The Hanoi Stock Exchange’s (HNX) report on the financial health of many businesses running resorts in Vietnam shows their tragic situation amid low demand and high financial costs.
Paradise Bay Resort Co Ltd (Alma) has reported a loss of VND832 billion for 2022, which was even higher than the VND701 billion in 2021, when tourism was seriously affected by Covid-19.
Alma’s situation is lackluster. By the end of 2022, its stockholder equity had fallen to minus (-) VND1.575 trillion.
Paradise Bay Resort is the developer of Alma Resort in Cam Ranh, Khanh Hoa province. Alma is a brand managed by Serenity Holdings. The US-based Warburg Pincus and VinaCapital (listed in the UK) hold 100 percent of Serenity Holding’s capital.
The owners of domestic resorts have also been in distress in the last few years.
According to HNX, the owner of Flamingo Dai Lai Resort – Flamingo Holding Group, reported a sharp fall of 82 percent in profit to VND25 billion in the first half of 2023, but an increase in accounts payable.
Its ratio of accounts payable to stockholder equity has increased from 1.91 to 1.99 by the end of the second quarter, which meant a liability of VND4.94 trillion.
Ninh Van Bay Travel Real Estate (NVT), the owner of the luxurious Six Senses Ninh Van Bay, has reported a modest profit of VND7 billion in the first half 2023, which was small compared with its huge capital of VND900 billion.
Its undistributed post-tax profit had remained minus (-) VND710 billion by the end of June, and a warning has been given to the company’s shares.
Meanwhile, Crystal Bay continued to report a loss of VND136 billion in the first six months (the figure was VND17 billion the same period last year).
Eurowindow Nha Trang Investment and Tourism JSC took a post-tax loss of VND124 billion, which was a slight decrease compared with the loss of VND290 billion in the first half 2022.
The list of unprofitable resort real estate developers includes Van Huong Investment and Tourism JSC and Sunbay Ninh Thuan. The former is the developer of Dragon Ocean Do Son in Hai Phong City, while the latter is the owner of Sunbay Park Hotel & Resort.
Tough times
Analysts say the resort tourism and resort real estate segments have become lackluster because of the heavy impact of the pandemic.
Other Southeast Asian countries, including Singapore and Thailand, have seen a strong recovery of the hotel sector. Meanwhile, it is still gloomy in Vietnam with reports about poor patronage, low hotel room occupancy rates, and room rate decreases.
The absence of guests is seen in most resorts throughout the country, and the situation is very serious in Phu Quoc. On the internet, people find ads about tourism packages to Phu Quoc at surprisingly low fees. Travelers pay less than VND3 million for a tour lasting four days and three nights, return ticket, and 3-star hotel.
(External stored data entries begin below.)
-- ==== Sys2Proof/Laws/Touch/TimeBase.lean ====
section
/-!
SUPPORT. Sys2Proof/Laws/Touch/TimeBase.lean: which parts of the state each operation of Machine/TimeBase.lean may change.
-/
set_option linter.all false
set_option maxRecDepth 4000
namespace Sys2Proof.Machine

theorem State.Touch.tbRefuse {l : List Part} {s0 s : State} (hT : State.Touch l s0 s)  (code addr : Nat)
    (hl : ∀ p ∈ ([] : List Part), p ∈ l) : State.Touch l s0 (State.tbRefuse s code addr) := by
  have k : State.Touch [] s (State.tbRefuse s code addr) := by
    unfold State.tbRefuse
    try dsimp only
    iterate 60 all_goals try first
      | with_reducible assumption
      | with_reducible exact State.Touch.refl _ _
      | with_reducible refine State.Touch.set ?_ _ _
      | with_reducible refine State.Touch.refuse ?_ _ _ _ (by decide)
      | with_reducible refine State.Touch.ite ?_ ?_
      | split
  exact hT.call k hl

theorem State.Touch.tbState {l : List Part} {s0 s : State} (hT : State.Touch l s0 s)  (n : Nat)
    (hl : ∀ p ∈ ([] : List Part), p ∈ l) : State.Touch l s0 (State.tbState s n) := by
  have k : State.Touch [] s (State.tbState s n) := by
    unfold State.tbState
    try dsimp only
    iterate 60 all_goals try first
      | with_reducible assumption
      | with_reducible exact State.Touch.refl _ _
      | with_reducible refine State.Touch.set ?_ _ _
      | with_reducible refine State.Touch.setBit ?_ _ _
      | with_reducible refine State.Touch.ite ?_ ?_
      | split
  exact hT.call k hl

theorem State.Touch.tbHoldover {l : List Part} {s0 s : State} (hT : State.Touch l s0 s) 
    (hl : ∀ p ∈ ([.tb] : List Part), p ∈ l) : State.Touch l s0 (State.tbHoldover s) := by
  have k : State.Touch [.tb] s (State.tbHoldover s) := by
    unfold State.tbHoldover
    try dsimp only
    iterate 60 all_goals try first
      | with_reducible assumption
      | with_reducible exact State.Touch.refl _ _
      | with_reducible refine State.Touch.count ?_ _
      | with_reducible refine State.Touch.tbState ?_ _ (by decide)
      | with_reducible refine State.Touch.ite ?_ ?_
      | split
      | with_reducible refine State.Touch.upd_tb ?_ _ (by decide)
  exact hT.call k hl

theorem State.Touch.tick {l : List Part} {s0 s : State} (hT : State.Touch l s0 s) 
    (hl : ∀ p ∈ ([.tb] : List Part), p ∈ l) : State.Touch l s0 (State.tick s) := by
  have k : State.Touch [.tb] s (State.tick s) := by
    unfold State.tick
    try dsimp only
    iterate 60 all_goals try first
      | with_reducible assumption
      | with_reducible exact State.Touch.refl _ _
      | with_reducible refine State.Touch.wr ?_ _ _
      | with_reducible refine State.Touch.setNow ?_ _ (by decide)
      | with_reducible refine State.Touch.ite ?_ ?_
      | split
      | with_reducible refine State.Touch.upd_tb ?_ _ (by decide)
  exact hT.call k hl

theorem State.Touch.modPtp {l : List Part} {s0 s : State} (hT : State.Touch l s0 s)  (p : Nat) (f : PtpInst → PtpInst)
    (hl : ∀ p ∈ ([.tb] : List Part), p ∈ l) : State.Touch l s0 (State.modPtp s p f) := by
  have k : State.Touch [.tb] s (State.modPtp s p f) := by
    unfold State.modPtp
    try dsimp only
    iterate 60 all_goals try first
      | with_reducible assumption
      | with_reducible exact State.Touch.refl _ _
      | with_reducible refine State.Touch.ite ?_ ?_
      | split
      | with_reducible refine State.Touch.upd_tb ?_ _ (by decide)
  exact hT.call k hl

theorem State.Touch.reselect {l : List Part} {s0 s : State} (hT : State.Touch l s0 s) 
    (hl : ∀ p ∈ ([.tb] : List Part), p ∈ l) : State.Touch l s0 (State.reselect s) := by
  have k : State.Touch [.tb] s (State.reselect s) := by
    unfold State.reselect
    try dsimp only
    iterate 60 all_goals try first
      | with_reducible assumption
      | with_reducible exact State.Touch.refl _ _
      | with_reducible refine State.Touch.set ?_ _ _
      | with_reducible refine State.Touch.count ?_ _
      | with_reducible refine State.Touch.tbHoldover ?_ (by decide)
      | with_reducible refine State.Touch.tbState ?_ _ (by decide)
      | with_reducible refine State.Touch.ite ?_ ?_
      | split
  exact hT.call k hl

theorem State.Touch.passiveMasters {l : List Part} {s0 s : State} (hT : State.Touch l s0 s) 
    (hl : ∀ p ∈ ([] : List Part), p ∈ l) : State.Touch l s0 (State.passiveMasters s) := by
  have k : State.Touch [] s (State.passiveMasters s) := by
    unfold State.passiveMasters
    try dsimp only
    iterate 60 all_goals try first
      | with_reducible assumption
      | with_reducible exact State.Touch.refl _ _
      | with_reducible refine State.Touch.set ?_ _ _
      | with_reducible refine State.Touch.each ?_ _ _ (fun x u hu => ?_)
      | with_reducible refine State.Touch.ite ?_ ?_
      | split
  exact hT.call k hl

theorem State.Touch.ptpAnnounce {l : List Part} {s0 s : State} (hT : State.Touch l s0 s)  (t : TimeCfg) (p : Nat) (ds : PtpDataset)
    (hl : ∀ p ∈ ([.tb] : List Part), p ∈ l) : State.Touch l s0 (State.ptpAnnounce s t p ds) := by
  have k : State.Touch [.tb] s (State.ptpAnnounce s t p ds) := by
    unfold State.ptpAnnounce
    try dsimp only
    iterate 60 all_goals try first
      | with_reducible assumption
      | with_reducible exact State.Touch.refl _ _
      | with_reducible refine State.Touch.set ?_ _ _
      | with_reducible refine State.Touch.modPtp ?_ _ _ (by decide)
      | with_reducible refine State.Touch.passiveMasters ?_ (by decide)
      | with_reducible refine State.Touch.reselect ?_ (by decide)
      | with_reducible refine State.Touch.ite ?_ ?_
      | split
  exact hT.call k hl

theorem State.Touch.servo {l : List Part} {s0 s : State} (hT : State.Touch l s0 s)  (t : TimeCfg) (o : Int)
    (hl : ∀ p ∈ ([.tb] : List Part), p ∈ l) : State.Touch l s0 (State.servo s t o) := by
  have k : State.Touch [.tb] s (State.servo s t o) := by
    unfold State.servo
    try dsimp only
    iterate 60 all_goals try first
      | with_reducible assumption
      | with_reducible exact State.Touch.refl _ _
      | with_reducible refine State.Touch.wr ?_ _ _
      | with_reducible refine State.Touch.setBit ?_ _ _
      | with_reducible refine State.Touch.tbState ?_ _ (by decide)
      | with_reducible refine State.Touch.ite ?_ ?_
      | split
      | with_reducible refine State.Touch.upd_tb ?_ _ (by decide)
  exact hT.call k hl

theorem State.Touch.askStep {l : List Part} {s0 s : State} (hT : State.Touch l s0 s)  (gm : Dword) (o : Int)
    (hl : ∀ p ∈ ([.tb] : List Part), p ∈ l) : State.Touch l s0 (State.askStep s gm o) := by
  have k : State.Touch [.tb] s (State.askStep s gm o) := by
    unfold State.askStep
    try dsimp only
    iterate 60 all_goals try first
      | with_reducible assumption
      | with_reducible exact State.Touch.refl _ _
      | with_reducible refine State.Touch.count ?_ _
      | with_reducible refine State.Touch.ite ?_ ?_
      | split
      | with_reducible refine State.Touch.upd_tb ?_ _ (by decide)
  exact hT.call k hl

theorem State.Touch.nativeMaster {l : List Part} {s0 s : State} (hT : State.Touch l s0 s)  (t : TimeCfg) (gm : Dword) (o : Int)
    (hl : ∀ p ∈ ([.tb, .port] : List Part), p ∈ l) : State.Touch l s0 (State.nativeMaster s t gm o) := by
  have k : State.Touch [.tb, .port] s (State.nativeMaster s t gm o) := by
    unfold State.nativeMaster
    try dsimp only
    iterate 60 all_goals try first
      | with_reducible assumption
      | with_reducible exact State.Touch.refl _ _
      | with_reducible refine State.Touch.set ?_ _ _
      | with_reducible refine State.Touch.count ?_ _
      | with_reducible refine State.Touch.raise ?_ _ _ _
      | with_reducible refine State.Touch.servo ?_ _ _ (by decide)
      | with_reducible refine State.Touch.tbHoldover ?_ (by decide)
      | with_reducible refine State.Touch.ite ?_ ?_
      | split
      | with_reducible refine State.Touch.upd_tb ?_ _ (by decide)
  exact hT.call k hl

theorem State.Touch.compatMaster {l : List Part} {s0 s : State} (hT : State.Touch l s0 s)  (t : TimeCfg) (gm : Dword) (o : Int)
    (hl : ∀ p ∈ ([.tb] : List Part), p ∈ l) : State.Touch l s0 (State.compatMaster s t gm o) := by
  have k : State.Touch [.tb] s (State.compatMaster s t gm o) := by
    unfold State.compatMaster
    try dsimp only
    iterate 60 all_goals try first
      | with_reducible assumption
      | with_reducible exact State.Touch.refl _ _
      | with_reducible refine State.Touch.askStep ?_ _ _ (by decide)
      | with_reducible refine State.Touch.servo ?_ _ _ (by decide)
      | with_reducible refine State.Touch.tbHoldover ?_ (by decide)
      | with_reducible refine State.Touch.ite ?_ ?_
      | split
  exact hT.call k hl

theorem State.Touch.measure {l : List Part} {s0 s : State} (hT : State.Touch l s0 s)  (t : TimeCfg) (p : Nat)
    (hl : ∀ p ∈ ([.tb, .port] : List Part), p ∈ l) : State.Touch l s0 (State.measure s t p) := by
  have k : State.Touch [.tb, .port] s (State.measure s t p) := by
    unfold State.measure
    try dsimp only
    iterate 60 all_goals try first
      | with_reducible assumption
      | with_reducible exact State.Touch.refl _ _
      | with_reducible refine State.Touch.wr ?_ _ _
      | with_reducible refine State.Touch.askStep ?_ _ _ (by decide)
      | with_reducible refine State.Touch.compatMaster ?_ _ _ _ (by decide)
      | with_reducible refine State.Touch.nativeMaster ?_ _ _ _ (by decide)
      | with_reducible refine State.Touch.ite ?_ ?_
      | split
  exact hT.call k hl

theorem State.Touch.ptpSync {l : List Part} {s0 s : State} (hT : State.Touch l s0 s)  (t : TimeCfg) (p : Nat) (gm : Dword) (t1 t2 : Int)
    (hl : ∀ p ∈ ([.tb, .port] : List Part), p ∈ l) : State.Touch l s0 (State.ptpSync s t p gm t1 t2) := by
  have k : State.Touch [.tb, .port] s (State.ptpSync s t p gm t1 t2) := by
    unfold State.ptpSync
    try dsimp only
    iterate 60 all_goals try first
      | with_reducible assumption
      | with_reducible exact State.Touch.refl _ _
      | with_reducible refine State.Touch.measure ?_ _ _ (by decide)
      | with_reducible refine State.Touch.modPtp ?_ _ _ (by decide)
      | with_reducible refine State.Touch.reselect ?_ (by decide)
      | with_reducible refine State.Touch.ite ?_ ?_
      | split
  exact hT.call k hl

theorem State.Touch.ptpRx {l : List Part} {s0 s : State} (hT : State.Touch l s0 s)  (p : Nat) (m : PtpMsg)
    (hl : ∀ p ∈ ([.tb, .port] : List Part), p ∈ l) : State.Touch l s0 (State.ptpRx s p m) := by
  have k : State.Touch [.tb, .port] s (State.ptpRx s p m) := by
    unfold State.ptpRx
    try dsimp only
    iterate 60 all_goals try first
      | with_reducible assumption
      | with_reducible exact State.Touch.refl _ _
      | with_reducible refine State.Touch.wr ?_ _ _
      | with_reducible refine State.Touch.countWrap ?_ _
      | with_reducible refine State.Touch.measure ?_ _ _ (by decide)
      | with_reducible refine State.Touch.modPtp ?_ _ _ (by decide)
      | with_reducible refine State.Touch.ptpAnnounce ?_ _ _ _ (by decide)
      | with_reducible refine State.Touch.ptpSync ?_ _ _ _ _ _ (by decide)
      | with_reducible refine State.Touch.ite ?_ ?_
      | split
      | with_reducible refine State.Touch.upd_tb ?_ _ (by decide)
  exact hT.call k hl

theorem State.Touch.ptpDue {l : List Part} {s0 s : State} (hT : State.Touch l s0 s)  (p : Nat) (k : PtpDue)
    (hl : ∀ p ∈ ([.tb] : List Part), p ∈ l) : State.Touch l s0 (State.ptpDue s p k) := by
  have k : State.Touch [.tb] s (State.ptpDue s p k) := by
    unfold State.ptpDue
    try dsimp only
    iterate 60 all_goals try first
      | with_reducible assumption
      | with_reducible exact State.Touch.refl _ _
      | with_reducible refine State.Touch.modPtp ?_ _ _ (by decide)
      | with_reducible refine State.Touch.ite ?_ ?_
      | split
      | with_reducible refine State.Touch.upd_tb ?_ _ (by decide)
  exact hT.call k hl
In Sapa, hotels have reported many unoccupied rooms, including on the weekend and the 120th anniversary of Sa Pa tourism development with attractive activities.
Many resort real estate projects have been left idle for many years because of the lack of customers. Villas and shophouses within resort super-projects are deserted, which is attributed to low demand, people’s income decreases, and the reduced confidence in the resort real estate market and legal problems of many projects.
Mauro Gasparotti, CEO of Savills Hotels, commented that in short term, the absence of Chinese travelers, which made up 32 percent of total foreign travelers to Vietnam in 2019, has posed challenges to the resorts.
Also, the increased costs of long-distance flights have hindered the recovery of some markets, including Europe. The total number of travelers from the continent is still 38 percent lower than in the pre-pandemic period.
Analysts believe that in current conditions, domestic customers and travelers remain the major source of income for resort companies. However, the spending level of domestic travelers is low.